I had to summon all my powers of self-restraint to my assistance when I heard this extravagant proposal as coming from a man who was so discreet in most things, but my astonishment was increased when I saw the abode of these fifteen young noblemen of rich Pomerania. It consisted of three or four great rooms almost devoid of furniture, several whitewashed bedrooms, containing a wretched bed, a deal table, and two deal chairs. The young cadets, boys of twelve or thirteen, all looked dirty and untidy, and were boxed up in a wretched uniform which matched admirably their rude and rustic faces. They were in company with their four governors, whom I took for their servants, and who looked at me in a stupefied manner, not daring to think that I was to be their future colleague.

Just as I was going to bid an eternal farewell to this abode of misery, one of the governors put his head out of the window and exclaimed,—

“The king is riding up.”

I could not avoid meeting him, and besides, I was glad enough to see him again, especially in such a place.

His majesty came up with his friend Icilius, examined everything, and saw me, but did not honour me with a word. I was elegantly dressed, and wore my cross set with brilliants. But I had to bite my lips so as not to burst out laughing when Frederick the Great got in a towering rage at a chamber utensil which stood beside one of the beds, and which did not appear to be in a very cleanly condition.

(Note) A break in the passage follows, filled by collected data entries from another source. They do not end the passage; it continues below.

-- ==== Sys2Proof/Machine/Fields.lean ====
section
/-!
DEFINITION. The name and place of every register and of every field of it, one line each, taken from the register
tables of the manual. `A_…` is the address of a register, `F_…` a field of it; an argument numbers the copies of an array.
-/
namespace Sys2Proof.Machine


/-! ### SYS registers, base 0x40000000 -/

/-- SYS_RSTCAUSE (01, Table 1.8). -/
abbrev A_SYS_RSTCAUSE : Nat := 0x40000040
abbrev F_SYS_RSTCAUSE_QRST_CNT : Field := ⟨A_SYS_RSTCAUSE, 23, 16⟩
abbrev F_SYS_RSTCAUSE_PEERRST : Field := ⟨A_SYS_RSTCAUSE, 14, 14⟩
abbrev F_SYS_RSTCAUSE_WAKE : Field := ⟨A_SYS_RSTCAUSE, 13, 13⟩
abbrev F_SYS_RSTCAUSE_HALTED : Field := ⟨A_SYS_RSTCAUSE, 12, 12⟩
abbrev F_SYS_RSTCAUSE_QUARTER : Field := ⟨A_SYS_RSTCAUSE, 11, 8⟩
abbrev F_SYS_RSTCAUSE_LOGIC_RESTART : Field := ⟨A_SYS_RSTCAUSE, 7, 7⟩
abbrev F_SYS_RSTCAUSE_SEB_FLT : Field := ⟨A_SYS_RSTCAUSE, 6, 6⟩
abbrev F_SYS_RSTCAUSE_PLL_LOSS : Field := ⟨A_SYS_RSTCAUSE, 5, 5⟩
abbrev F_SYS_RSTCAUSE_CORE_SUPPLY : Field := ⟨A_SYS_RSTCAUSE, 4, 4⟩
abbrev F_SYS_RSTCAUSE_HOOP_FAULT : Field := ⟨A_SYS_RSTCAUSE, 3, 3⟩
abbrev F_SYS_RSTCAUSE_SUPV : Field := ⟨A_SYS_RSTCAUSE, 2, 2⟩
abbrev F_SYS_RSTCAUSE_XRES : Field := ⟨A_SYS_RSTCAUSE, 1, 1⟩
abbrev F_SYS_RSTCAUSE_POR : Field := ⟨A_SYS_RSTCAUSE, 0, 0⟩
/-- SYS_RSTREQ (01, Table 1.9). -/
abbrev A_SYS_RSTREQ : Nat := 0x40000044
abbrev F_SYS_RSTREQ_KEY : Field := ⟨A_SYS_RSTREQ, 31, 24⟩
abbrev F_SYS_RSTREQ_TARGET : Field := ⟨A_SYS_RSTREQ, 3, 0⟩
/-- SYS_DGSTAT (01, Table 1.10). -/
abbrev A_SYS_DGSTAT : Nat := 0x40000048
abbrev F_SYS_DGSTAT_G : Field := ⟨A_SYS_DGSTAT, 27, 0⟩
/-- SYS_DGCNT (01, Table 1.11). -/
abbrev A_SYS_DGCNT : Nat := 0x4000004C
abbrev F_SYS_DGCNT_LATE : Field := ⟨A_SYS_DGCNT, 31, 16⟩
abbrev F_SYS_DGCNT_ABORTS : Field := ⟨A_SYS_DGCNT, 15, 0⟩
/-- SYS_ENGCTL (03, Table 3.2). -/
abbrev A_SYS_ENGCTL : Nat := 0x40000060
abbrev F_SYS_ENGCTL_KEY : Field := ⟨A_SYS_ENGCTL, 31, 24⟩
abbrev F_SYS_ENGCTL_BGRUN : Field := ⟨A_SYS_ENGCTL, 11, 8⟩
abbrev F_SYS_ENGCTL_RUN : Field := ⟨A_SYS_ENGCTL, 7, 1⟩
abbrev F_SYS_ENGCTL_RUN0 : Field := ⟨A_SYS_ENGCTL, 0, 0⟩
/-- SYS_BLKSTAT (18, Table 18.3). -/
abbrev A_SYS_BLKSTAT (i : Nat) : Nat := 0x40000080 + 0x4 * i
abbrev F_SYS_BLKSTAT_RSTCNT (i : Nat) : Field := ⟨A_SYS_BLKSTAT i, 31, 24⟩
abbrev F_SYS_BLKSTAT_CAUSE (i : Nat) : Field := ⟨A_SYS_BLKSTAT i, 23, 20⟩
abbrev F_SYS_BLKSTAT_ESC (i : Nat) : Field := ⟨A_SYS_BLKSTAT i, 19, 18⟩
abbrev F_SYS_BLKSTAT_UE (i : Nat) : Field := ⟨A_SYS_BLKSTAT i, 15, 8⟩
abbrev F_SYS_BLKSTAT_CE (i : Nat) : Field := ⟨A_SYS_BLKSTAT i, 7, 0⟩
/-- SYS_CHCFG (04, Table 4.17). -/
abbrev A_SYS_CHCFG (i : Nat) (j : Nat) : Nat := 0x40001000 + 0x100 * i + 0x4 * j
abbrev F_SYS_CHCFG_EN (i : Nat) (j : Nat) : Field := ⟨A_SYS_CHCFG i j, 31, 31⟩
abbrev F_SYS_CHCFG_DIR (i : Nat) (j : Nat) : Field := ⟨A_SYS_CHCFG i j, 30, 30⟩
abbrev F_SYS_CHCFG_PEER (i : Nat) (j : Nat) : Field := ⟨A_SYS_CHCFG i j, 21, 16⟩
abbrev F_SYS_CHCFG_PEER_CH (i : Nat) (j : Nat) : Field := ⟨A_SYS_CHCFG i j, 13, 8⟩

/-! ### XCR registers, base 0x40010000 -/

/-- XCR_OVF0 (02, Table 2.12). -/
abbrev A_XCR_OVF0 : Nat := 0x40010000
abbrev F_XCR_OVF0_OVF_S : Field := ⟨A_XCR_OVF0, 31, 0⟩
/-- XCR_OVF1 (02, Table 2.13). -/
abbrev A_XCR_OVF1 : Nat := 0x40010004
abbrev F_XCR_OVF1_OVF_S : Field := ⟨A_XCR_OVF1, 15, 0⟩
/-- XCR_OPEN0 (02, Table 2.14). -/
abbrev A_XCR_OPEN0 : Nat := 0x40010008
abbrev F_XCR_OPEN0_OPEN : Field := ⟨A_XCR_OPEN0, 31, 0⟩
/-- XCR_OPEN1 (02, Table 2.14). -/
abbrev A_XCR_OPEN1 : Nat := 0x4001000C
abbrev F_XCR_OPEN1_OPEN : Field := ⟨A_XCR_OPEN1, 31, 0⟩
/-- XCR_CNT (02, Table 2.15). -/
abbrev A_XCR_CNT : Nat := 0x40010010
abbrev F_XCR_CNT_PEER : Field := ⟨A_XCR_CNT, 31, 16⟩
abbrev F_XCR_CNT_RESETS : Field := ⟨A_XCR_CNT, 15, 0⟩

/-! ### AVS registers, base 0x40020000 -/

/-- AVS_CTRL (02, Table 2.3). -/
abbrev A_AVS_CTRL : Nat := 0x40020000
abbrev F_AVS_CTRL_DL_MIN : Field := ⟨A_AVS_CTRL, 23, 16⟩
abbrev F_AVS_CTRL_HYST : Field := ⟨A_AVS_CTRL, 15, 12⟩
abbrev F_AVS_CTRL_SLACK_TGT : Field := ⟨A_AVS_CTRL, 7, 0⟩
/-- AVS_VLIM (02, Table 2.4). -/
abbrev A_AVS_VLIM : Nat := 0x40020004
abbrev F_AVS_VLIM_VMAX : Field := ⟨A_AVS_VLIM, 15, 8⟩
abbrev F_AVS_VLIM_VMIN : Field := ⟨A_AVS_VLIM, 7, 0⟩
/-- AVS_STAT (02, Table 2.5). -/
abbrev A_AVS_STAT : Nat := 0x40020008
abbrev F_AVS_STAT_CEIL_S : Field := ⟨A_AVS_STAT, 26, 26⟩
abbrev F_AVS_STAT_LOW_S : Field := ⟨A_AVS_STAT, 25, 25⟩
abbrev F_AVS_STAT_FAST : Field := ⟨A_AVS_STAT, 24, 24⟩
abbrev F_AVS_STAT_DLMARGIN : Field := ⟨A_AVS_STAT, 23, 16⟩
abbrev F_AVS_STAT_SLACK : Field := ⟨A_AVS_STAT, 15, 8⟩
abbrev F_AVS_STAT_VCODE : Field := ⟨A_AVS_STAT, 7, 0⟩
/-- AVS_SLACK (02, Table 2.6). -/
abbrev A_AVS_SLACK : Nat := 0x4002000C
abbrev F_AVS_SLACK_KEEP : Field := ⟨A_AVS_SLACK, 31, 24⟩
abbrev F_AVS_SLACK_PORT : Field := ⟨A_AVS_SLACK, 23, 16⟩
abbrev F_AVS_SLACK_GROUP : Field := ⟨A_AVS_SLACK, 15, 8⟩
abbrev F_AVS_SLACK_CTRL : Field := ⟨A_AVS_SLACK, 7, 0⟩
/-- AVS_SLKMIN (02, Table 2.7). -/
abbrev A_AVS_SLKMIN : Nat := 0x40020010
abbrev F_AVS_SLKMIN_MIN : Field := ⟨A_AVS_SLKMIN, 7, 0⟩

/-! ### KEEP registers, base 0x40110000 -/

/-- SCR_CFG (03, Table 3.9). -/
abbrev A_SCR_CFG : Nat := 0x40110000
abbrev F_SCR_CFG_FLASH_H : Field := ⟨A_SCR_CFG, 15, 8⟩
abbrev F_SCR_CFG_SWEEP : Field := ⟨A_SCR_CFG, 3, 0⟩
/-- SCR_STAT (03, Table 3.10). -/
abbrev A_SCR_STAT : Nat := 0x40110004
abbrev F_SCR_STAT_LATE_S : Field := ⟨A_SCR_STAT, 31, 31⟩
abbrev F_SCR_STAT_CQ_OVF_S : Field := ⟨A_SCR_STAT, 30, 30⟩
abbrev F_SCR_STAT_SPARE_OUT_S : Field := ⟨A_SCR_STAT, 29, 29⟩
abbrev F_SCR_STAT_UE : Field := ⟨A_SCR_STAT, 23, 16⟩
abbrev F_SCR_STAT_CE : Field := ⟨A_SCR_STAT, 15, 0⟩
/-- SCR_UEADDR (03, R81). -/
abbrev A_SCR_UEADDR : Nat := 0x40110008
abbrev F_SCR_UEADDR_ADDR : Field := ⟨A_SCR_UEADDR, 31, 0⟩
/-- CAL_STAT (03, Table 3.11). -/
abbrev A_CAL_STAT : Nat := 0x40114000
abbrev F_CAL_STAT_CYCLES : Field := ⟨A_CAL_STAT, 15, 8⟩
abbrev F_CAL_STAT_AREF_S : Field := ⟨A_CAL_STAT, 5, 5⟩
abbrev F_CAL_STAT_SLACK_S : Field := ⟨A_CAL_STAT, 4, 4⟩
abbrev F_CAL_STAT_TEMP_S : Field := ⟨A_CAL_STAT, 3, 3⟩
abbrev F_CAL_STAT_LW_S : Field := ⟨A_CAL_STAT, 2, 2⟩
abbrev F_CAL_STAT_D1I_S : Field := ⟨A_CAL_STAT, 1, 1⟩
abbrev F_CAL_STAT_D0I_S : Field := ⟨A_CAL_STAT, 0, 0⟩
/-- WER_QPUSH (18, Table 18.4). -/
abbrev A_WER_QPUSH : Nat := 0x40118000
abbrev F_WER_QPUSH_PUSH : Field := ⟨A_WER_QPUSH, 0, 0⟩
/-- WER_STAT (03, Table 3.12). -/
abbrev A_WER_STAT : Nat := 0x40118004
abbrev F_WER_STAT_PL_FAIL_S : Field := ⟨A_WER_STAT, 31, 31⟩
abbrev F_WER_STAT_RETIRE_S : Field := ⟨A_WER_STAT, 30, 30⟩
abbrev F_WER_STAT_CLLOST_S : Field := ⟨A_WER_STAT, 29, 29⟩
abbrev F_WER_STAT_FREE : Field := ⟨A_WER_STAT, 23, 17⟩
abbrev F_WER_STAT_MAXERASE : Field := ⟨A_WER_STAT, 16, 0⟩
/-- WER_QDATA (18, Table 18.4). -/
abbrev A_WER_QDATA (i : Nat) : Nat := 0x40118010 + 0x4 * i
abbrev F_WER_QDATA_D (i : Nat) : Field := ⟨A_WER_QDATA i, 31, 0⟩
/-- TEL_CFG (03, Table 3.13). -/
abbrev A_TEL_CFG : Nat := 0x4011C000
abbrev F_TEL_CFG_PERIOD : Field := ⟨A_TEL_CFG, 31, 16⟩
abbrev F_TEL_CFG_PIC : Field := ⟨A_TEL_CFG, 10, 10⟩
abbrev F_TEL_CFG_PORT : Field := ⟨A_TEL_CFG, 9, 8⟩
abbrev F_TEL_CFG_CAN : Field := ⟨A_TEL_CFG, 7, 7⟩
abbrev F_TEL_CFG_NREG : Field := ⟨A_TEL_CFG, 6, 0⟩
/-- TEL_LIST (03, Table 3.13). -/
abbrev A_TEL_LIST (i : Nat) : Nat := 0x4011C100 + 0x4 * i
abbrev F_TEL_LIST_ADDR (i : Nat) : Field := ⟨A_TEL_LIST i, 31, 0⟩

/-! ### TAT registers, base 0x40030000 -/

/-- TAT_CTRL (05, Table 5.7). -/
abbrev A_TAT_CTRL : Nat := 0x40030000
abbrev F_TAT_CTRL_GSEL : Field := ⟨A_TAT_CTRL, 0, 0⟩
/-- TAT_OVR (05, Table 5.8). -/
abbrev A_TAT_OVR : Nat := 0x40030004
abbrev F_TAT_OVR_OVR_S : Field := ⟨A_TAT_OVR, 7, 0⟩
/-- TAT_BQCOMMIT (05, Table 5.9). -/
abbrev A_TAT_BQCOMMIT : Nat := 0x40030008
abbrev F_TAT_BQCOMMIT_CLR : Field := ⟨A_TAT_BQCOMMIT, 15, 8⟩
abbrev F_TAT_BQCOMMIT_CMT : Field := ⟨A_TAT_BQCOMMIT, 7, 0⟩
/-- TAT_FWIN (05, Table 5.16). -/
abbrev A_TAT_FWIN (i : Nat) : Nat := 0x40030040 + 0x4 * i
abbrev F_TAT_FWIN_VALUE (i : Nat) : Field := ⟨A_TAT_FWIN i, 31, 0⟩
/-- TAT_SLOTCFG (05, Table 5.10). -/
abbrev A_TAT_SLOTCFG (i : Nat) : Nat := 0x40030100 + 0x40 * i
abbrev F_TAT_SLOTCFG_EN (i : Nat) : Field := ⟨A_TAT_SLOTCFG i, 31, 31⟩
abbrev F_TAT_SLOTCFG_BANK (i : Nat) : Field := ⟨A_TAT_SLOTCFG i, 30, 30⟩
abbrev F_TAT_SLOTCFG_GMODE (i : Nat) : Field := ⟨A_TAT_SLOTCFG i, 29, 28⟩
abbrev F_TAT_SLOTCFG_ORUN_M1 (i : Nat) : Field := ⟨A_TAT_SLOTCFG i, 22, 20⟩
abbrev F_TAT_SLOTCFG_PERIOD (i : Nat) : Field := ⟨A_TAT_SLOTCFG i, 15, 0⟩
/-- TAT_SLOTPH (05, Table 5.11). -/
abbrev A_TAT_SLOTPH (i : Nat) : Nat := 0x40030104 + 0x40 * i
abbrev F_TAT_SLOTPH_PHASE (i : Nat) : Field := ⟨A_TAT_SLOTPH i, 15, 0⟩
/-- TAT_SLOTCTL (05, Table 5.12). -/
abbrev A_TAT_SLOTCTL (i : Nat) : Nat := 0x40030108 + 0x40 * i
abbrev F_TAT_SLOTCTL_LEN (i : Nat) : Field := ⟨A_TAT_SLOTCTL i, 25, 16⟩
abbrev F_TAT_SLOTCTL_CBANK (i : Nat) : Field := ⟨A_TAT_SLOTCTL i, 4, 4⟩
abbrev F_TAT_SLOTCTL_CMD (i : Nat) : Field := ⟨A_TAT_SLOTCTL i, 3, 0⟩
/-- TAT_SLOTSTAT (05, Table 5.13). -/
abbrev A_TAT_SLOTSTAT (i : Nat) : Nat := 0x4003010C + 0x40 * i
abbrev F_TAT_SLOTSTAT_STATE (i : Nat) : Field := ⟨A_TAT_SLOTSTAT i, 31, 29⟩
abbrev F_TAT_SLOTSTAT_PROGFLT_S (i : Nat) : Field := ⟨A_TAT_SLOTSTAT i, 24, 24⟩
abbrev F_TAT_SLOTSTAT_RESREF_S (i : Nat) : Field := ⟨A_TAT_SLOTSTAT i, 23, 23⟩
abbrev F_TAT_SLOTSTAT_GUARD_S (i : Nat) : Field := ⟨A_TAT_SLOTSTAT i, 22, 22⟩
abbrev F_TAT_SLOTSTAT_SAT_S (i : Nat) : Field := ⟨A_TAT_SLOTSTAT i, 21, 21⟩
abbrev F_TAT_SLOTSTAT_ORUN_CNT (i : Nat) : Field := ⟨A_TAT_SLOTSTAT i, 19, 16⟩
abbrev F_TAT_SLOTSTAT_MARGIN (i : Nat) : Field := ⟨A_TAT_SLOTSTAT i, 15, 8⟩
abbrev F_TAT_SLOTSTAT_GCAUSE (i : Nat) : Field := ⟨A_TAT_SLOTSTAT i, 7, 4⟩
/-- TAT_INSEL (05, Table 5.16). -/
abbrev A_TAT_INSEL (i : Nat) (j : Nat) : Nat := 0x40030110 + 0x40 * i + 0x4 * j
abbrev F_TAT_INSEL_CODE (i : Nat) (j : Nat) : Field := ⟨A_TAT_INSEL i j, 31, 0⟩
/-- TAT_OUTDST (05, Table 5.16). -/
abbrev A_TAT_OUTDST (i : Nat) : Nat := 0x40030120 + 0x40 * i
abbrev F_TAT_OUTDST_DST (i : Nat) : Field := ⟨A_TAT_OUTDST i, 15, 0⟩
/-- TAT_GPCFG (05, Table 5.14). -/
abbrev A_TAT_GPCFG (i : Nat) : Nat := 0x40030124 + 0x40 * i
abbrev F_TAT_GPCFG_REF (i : Nat) : Field := ⟨A_TAT_GPCFG i, 31, 28⟩
abbrev F_TAT_GPCFG_MEAS (i : Nat) : Field := ⟨A_TAT_GPCFG i, 27, 24⟩
abbrev F_TAT_GPCFG_PORT (i : Nat) : Field := ⟨A_TAT_GPCFG i, 23, 22⟩
abbrev F_TAT_GPCFG_LIM (i : Nat) : Field := ⟨A_TAT_GPCFG i, 21, 20⟩
abbrev F_TAT_GPCFG_RAMP (i : Nat) : Field := ⟨A_TAT_GPCFG i, 19, 12⟩
abbrev F_TAT_GPCFG_BLEND (i : Nat) : Field := ⟨A_TAT_GPCFG i, 7, 0⟩
/-- TAT_GPKP (05, Table 5.16). -/
abbrev A_TAT_GPKP (i : Nat) : Nat := 0x40030128 + 0x40 * i
abbrev F_TAT_GPKP_KP (i : Nat) : Field := ⟨A_TAT_GPKP i, 31, 0⟩
/-- TAT_GPKI (05, Table 5.16). -/
abbrev A_TAT_GPKI (i : Nat) : Nat := 0x4003012C + 0x40 * i
abbrev F_TAT_GPKI_KI (i : Nat) : Field := ⟨A_TAT_GPKI i, 31, 0⟩
/-- TAT_BLMAX (05, Table 5.16). -/
abbrev A_TAT_BLMAX (i : Nat) : Nat := 0x40030130 + 0x40 * i
abbrev F_TAT_BLMAX_BLMAX (i : Nat) : Field := ⟨A_TAT_BLMAX i, 31, 0⟩
/-- TAT_PROG (05, Table 5.15). -/
abbrev A_TAT_PROG (i : Nat) : Nat := 0x40030134 + 0x40 * i
abbrev F_TAT_PROG_OK1 (i : Nat) : Field := ⟨A_TAT_PROG i, 31, 31⟩
abbrev F_TAT_PROG_OK0 (i : Nat) : Field := ⟨A_TAT_PROG i, 30, 30⟩
abbrev F_TAT_PROG_TRUNC (i : Nat) : Field := ⟨A_TAT_PROG i, 29, 29⟩
abbrev F_TAT_PROG_CHKERR (i : Nat) : Field := ⟨A_TAT_PROG i, 28, 25⟩
abbrev F_TAT_PROG_ERRWORD (i : Nat) : Field := ⟨A_TAT_PROG i, 24, 16⟩
/-- TAT_WCET (05, Table 5.16). -/
abbrev A_TAT_WCET (i : Nat) : Nat := 0x40030138 + 0x40 * i
abbrev F_TAT_WCET_WSTEPS1 (i : Nat) : Field := ⟨A_TAT_WCET i, 31, 16⟩
abbrev F_TAT_WCET_WSTEPS0 (i : Nat) : Field := ⟨A_TAT_WCET i, 15, 0⟩
/-- TAT_RUNSTAT (05, Table 5.16). -/
abbrev A_TAT_RUNSTAT (i : Nat) : Nat := 0x4003013C + 0x40 * i
abbrev F_TAT_RUNSTAT_ORCNT (i : Nat) : Field := ⟨A_TAT_RUNSTAT i, 31, 16⟩
abbrev F_TAT_RUNSTAT_FLTPC (i : Nat) : Field := ⟨A_TAT_RUNSTAT i, 15, 7⟩
abbrev F_TAT_RUNSTAT_FLTCODE (i : Nat) : Field := ⟨A_TAT_RUNSTAT i, 3, 0⟩
/-- TAT_LIMLO (05, Table 5.16). -/
abbrev A_TAT_LIMLO (i : Nat) (j : Nat) : Nat := 0x40030400 + 0x20 * i + 0x8 * j
abbrev F_TAT_LIMLO_LO (i : Nat) (j : Nat) : Field := ⟨A_TAT_LIMLO i j, 31, 0⟩
/-- TAT_LIMHI (05, Table 5.16). -/
abbrev A_TAT_LIMHI (i : Nat) (j : Nat) : Nat := 0x40030404 + 0x20 * i + 0x8 * j
abbrev F_TAT_LIMHI_HI (i : Nat) (j : Nat) : Field := ⟨A_TAT_LIMHI i j, 31, 0⟩
/-- TAT_BQB0 (05, Table 5.16). -/
abbrev A_TAT_BQB0 (i : Nat) (j : Nat) : Nat := 0x40030800 + 0x80 * i + 0x20 * j
abbrev F_TAT_BQB0_COEF (i : Nat) (j : Nat) : Field := ⟨A_TAT_BQB0 i j, 31, 0⟩
/-- TAT_BQB1 (05, Table 5.16). -/
abbrev A_TAT_BQB1 (i : Nat) (j : Nat) : Nat := 0x40030804 + 0x80 * i + 0x20 * j
abbrev F_TAT_BQB1_COEF (i : Nat) (j : Nat) : Field := ⟨A_TAT_BQB1 i j, 31, 0⟩
/-- TAT_BQB2 (05, Table 5.16). -/
abbrev A_TAT_BQB2 (i : Nat) (j : Nat) : Nat := 0x40030808 + 0x80 * i + 0x20 * j
abbrev F_TAT_BQB2_COEF (i : Nat) (j : Nat) : Field := ⟨A_TAT_BQB2 i j, 31, 0⟩
/-- TAT_BQA1 (05, Table 5.16). -/
abbrev A_TAT_BQA1 (i : Nat) (j : Nat) : Nat := 0x4003080C + 0x80 * i + 0x20 * j
abbrev F_TAT_BQA1_COEF (i : Nat) (j : Nat) : Field := ⟨A_TAT_BQA1 i j, 31, 0⟩
/-- TAT_BQA2 (05, Table 5.16). -/
abbrev A_TAT_BQA2 (i : Nat) (j : Nat) : Nat := 0x40030810 + 0x80 * i + 0x20 * j
abbrev F_TAT_BQA2_COEF (i : Nat) (j : Nat) : Field := ⟨A_TAT_BQA2 i j, 31, 0⟩
/-- TAT_DATA (05, Table 5.16). -/
abbrev A_TAT_DATA (i : Nat) (j : Nat) : Nat := 0x40034000 + 0x400 * i + 0x4 * j
abbrev F_TAT_DATA_D (i : Nat) (j : Nat) : Field := ⟨A_TAT_DATA i j, 31, 0⟩
/-- TAT_BANK (05, Table 5.16). -/
abbrev A_TAT_BANK (i : Nat) (j : Nat) : Nat := 0x40038000 + 0x1000 * i + 0x4 * j
abbrev F_TAT_BANK_D (i : Nat) (j : Nat) : Field := ⟨A_TAT_BANK i j, 31, 0⟩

“Whose bed is this?” cried the monarch.

“Mine, sire,” answered a trembling cadet.

“Good! but it is not you I am angry with; where is your governor?”

The fortunate governor presented himself, and the monarch, after honouring him with the title of blockhead, proceeded to scold him roundly. However, he ended by saying that there was a servant, and that the governor ought to see that he did his work properly. This disgusting scene was enough for me, and I hastened to call on Marshal Keith to announce my determination. The old soldier laughed at the description I gave him of the academy, and said I was quite right to despise such an office; but that I ought, nevertheless, to go and thank the king before I left Berlin. I said I did not feel inclined for another interview with such a man, and he agreed to present my thanks and excuses in my stead.

I made up my mind to go to Russia, and began my preparations in good earnest.


[OMG, run away, run away!]

Baron Bodisson, a Venetian who wanted to sell the king a picture by Andrea del Sarto, asked me to come with him to Potsdam and the desire of seeing the monarch once again made me accept the invitation. When I reached Potsdam I went to see the parade at which Frederick was nearly always to be found. When he saw me he came up and asked me in a familiar manner when I was going to start for St. Petersburg.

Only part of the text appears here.